(AVAILABLE DATA)

-- ==== Sys2Proof/Tests/Slice0.lean ====
section
/-!
SUPPORT. Tests of one step each, and the witnesses of the statements' hypotheses. Expected values are those of
95_test_vectors.md (its vector is named) or the bit layout of 30_encoding.md R91 with the numbers of R98.
-/

open Sys2Proof Sys2Proof.Machine

namespace Sys2Proof.Tests

/-- The state after one step; a step that has no next state leaves the state. -/
def after (s : State) : State :=
  match step s with
  | .next t => t
  | .fault _ => s
  | .refused _ => s

/-- The reset state at `pc`, with the word `w` there and some registers set. -/
def startAt (pc : PcWord) (w : Nat) (regs : List (RegIdx × Word)) : State :=
  regs.foldl (fun s p => s.writeReg p.1 p.2) ((State.reset.setPc pc).withFetchWord 48 w)

/-- The same at the reset pc. -/
def start (w : Nat) (regs : List (RegIdx × Word)) : State := startAt 0 w regs

/-- Some words of the I/O bank set. -/
def withIor (s : State) (ws : List (IorIdx × Word)) : State := ws.foldl (fun s p => s.setIor p.1 p.2) s

/-- The state with other parameters. -/
def withParams (s : State) (p : Params) : State := { s with params := p }

theorem step_after (s : State) (h : s.runState = .running) : step s = .next (after s) := by
  have hn : ∃ t, step s = .next t := by
    unfold step State.executeWord
    rw [h]
    cases decode s.prepared.params.opcodeMap s.beginCycle.fetch with
    | error e => exact ⟨_, rfl⟩
    | ok i => obtain ⟨u, hu⟩ := exec_next i s.prepared; simp [hu]
  obtain ⟨t, ht⟩ := hn
  simp [after, ht]

/-! ### WellFormed: each check refuses an ill-formed term -/

theorem test_wf_default_map : defaultOpcodeMap.wf = true := by decide
theorem test_wf_refuses_short_map : OpcodeMap.wf [.add, .halt] = false := by decide
theorem test_wf_refuses_repeated_operation : OpcodeMap.wf (.sub :: defaultOpcodeMap.tail) = false := by decide
theorem test_wf_refuses_unnumbered_instruction : (Instr.mac 0 0 0 0 0 0).wf [.add, .halt] = false := by decide
theorem test_wf_refuses_equal_schedule_entries : scheduleWf [3, 3] = false := by decide
theorem test_wf_refuses_descending_schedule : scheduleWf [3, 2] = false := by decide
theorem test_wf_refuses_parameters : Params.wf { defaultParams with irq2Schedule := [5, 1] } = false := by decide
theorem test_wf_refuses_parameters_map : Params.wf { defaultParams with opcodeMap := [.halt] } = false := by decide
theorem test_boot_refuses_parameters :
    State.boot { defaultParams with irq2Schedule := [5, 1] } ⟨[], [], []⟩ = .error .parameterOutOfDomain := by decide
theorem test_boot_of_nothing_is_reset : State.boot defaultParams ⟨[], [], []⟩ = .ok State.reset := by decide

/-! ### Decode: every constructor's word, the digits being opcode, opcode, rd, rs, rt, rm, imm1 (3), imm2 (3) -/

theorem test_decode_add : decodeTableWord 48 0x003010005000 = some (.add 3 0 1 0 5 0) := by decide
theorem test_decode_sub : decodeTableWord 48 0x017710001000 = some (.sub 7 7 1 0 1 0) := by decide
theorem test_decode_mac : decodeTableWord 48 0x023441001000 = some (.mac 3 4 4 1 1 0) := by decide
theorem test_decode_and : decodeTableWord 48 0x031234567ABC = some (.and 1 2 3 4 0x567 0xABC) := by decide
theorem test_decode_or : decodeTableWord 48 0x041234567ABC = some (.or 1 2 3 4 0x567 0xABC) := by decide
theorem test_decode_xor : decodeTableWord 48 0x051234567ABC = some (.xor 1 2 3 4 0x567 0xABC) := by decide
theorem test_decode_sll : decodeTableWord 48 0x061234567ABC = some (.sll 1 2 3 4 0x567 0xABC) := by decide
theorem test_decode_sra : decodeTableWord 48 0x071234567ABC = some (.sra 1 2 3 4 0x567 0xABC) := by decide
theorem test_decode_srl : decodeTableWord 48 0x081234567ABC = some (.srl 1 2 3 4 0x567 0xABC) := by decide
theorem test_decode_beq : decodeTableWord 48 0x09000F000000 = some (.beq 0 0 0 15 0 0) := by decide
theorem test_decode_bne : decodeTableWord 48 0x0A7F3C800801 = some (.bne 7 15 3 12 0x800 0x801) := by decide
theorem test_decode_blt : decodeTableWord 48 0x0B0712006004 = some (.blt 0 7 1 2 6 4) := by decide
theorem test_decode_bgt : decodeTableWord 48 0x0C1234567ABC = some (.bgt 1 2 3 4 0x567 0xABC) := by decide
theorem test_decode_ble : decodeTableWord 48 0x0D1234567ABC = some (.ble 1 2 3 4 0x567 0xABC) := by decide
theorem test_decode_bge : decodeTableWord 48 0x0E1234567ABC = some (.bge 1 2 3 4 0x567 0xABC) := by decide
theorem test_decode_jal : decodeTableWord 48 0x0FF001004000 = some (.jal 15 0 0 1 4 0) := by decide
theorem test_decode_lw : decodeTableWord 48 0x104010040000 = some (.lw 4 0 1 0 0x040 0) := by decide
theorem test_decode_sw : decodeTableWord 48 0x113012064005 = some (.sw 3 0 1 2 0x064 5) := by decide
theorem test_decode_reti : decodeTableWord 48 0x120010003000 = some (.reti 0 0 1 0 3 0) := by decide
theorem test_decode_in : decodeTableWord 48 0x138010016000 = some (.ioIn 8 0 1 0 0x016 0) := by decide
theorem test_decode_out : decodeTableWord 48 0x140012009155 = some (.ioOut 0 0 1 2 9 0x155) := by decide
theorem test_decode_halt : decodeTableWord 48 0x15ABCDEF0123 = some (.halt 10 11 12 13 0xEF0 0x123) := by decide
theorem test_decode_refuses_22 : decodeTableWord 48 0x160000000000 = none := by decide
theorem test_decode_compares_all_eight_bits : decodeTableWord 48 0x950000000000 = none := by decide
theorem test_encode_add : encode defaultOpcodeMap (.add 3 0 1 0 5 0) = 0x003010005000 := by decide
theorem test_encode_bne : encode defaultOpcodeMap (.bne 7 15 3 12 0x800 0x801) = 0x0A7F3C800801 := by decide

(End AVAILABLE DATA)

• _PROBLEM DESCRIPTION_
Ending with the line containing "namespace Sys2Proof.Tests", please print exactly the lines of the material above from its first line onward, and nothing else.

• _WRITTEN ANSWER_
-- ==== Sys2Proof/Tests/Slice0.lean ====
section
/-!
SUPPORT. Tests of one step each, and the witnesses of the statements' hypotheses. Expected values are those of
95_test_vectors.md (its vector is named) or the bit layout of 30_encoding.md R91 with the numbers of R98.
-/

open Sys2Proof Sys2Proof.Machine

namespace Sys2Proof.Tests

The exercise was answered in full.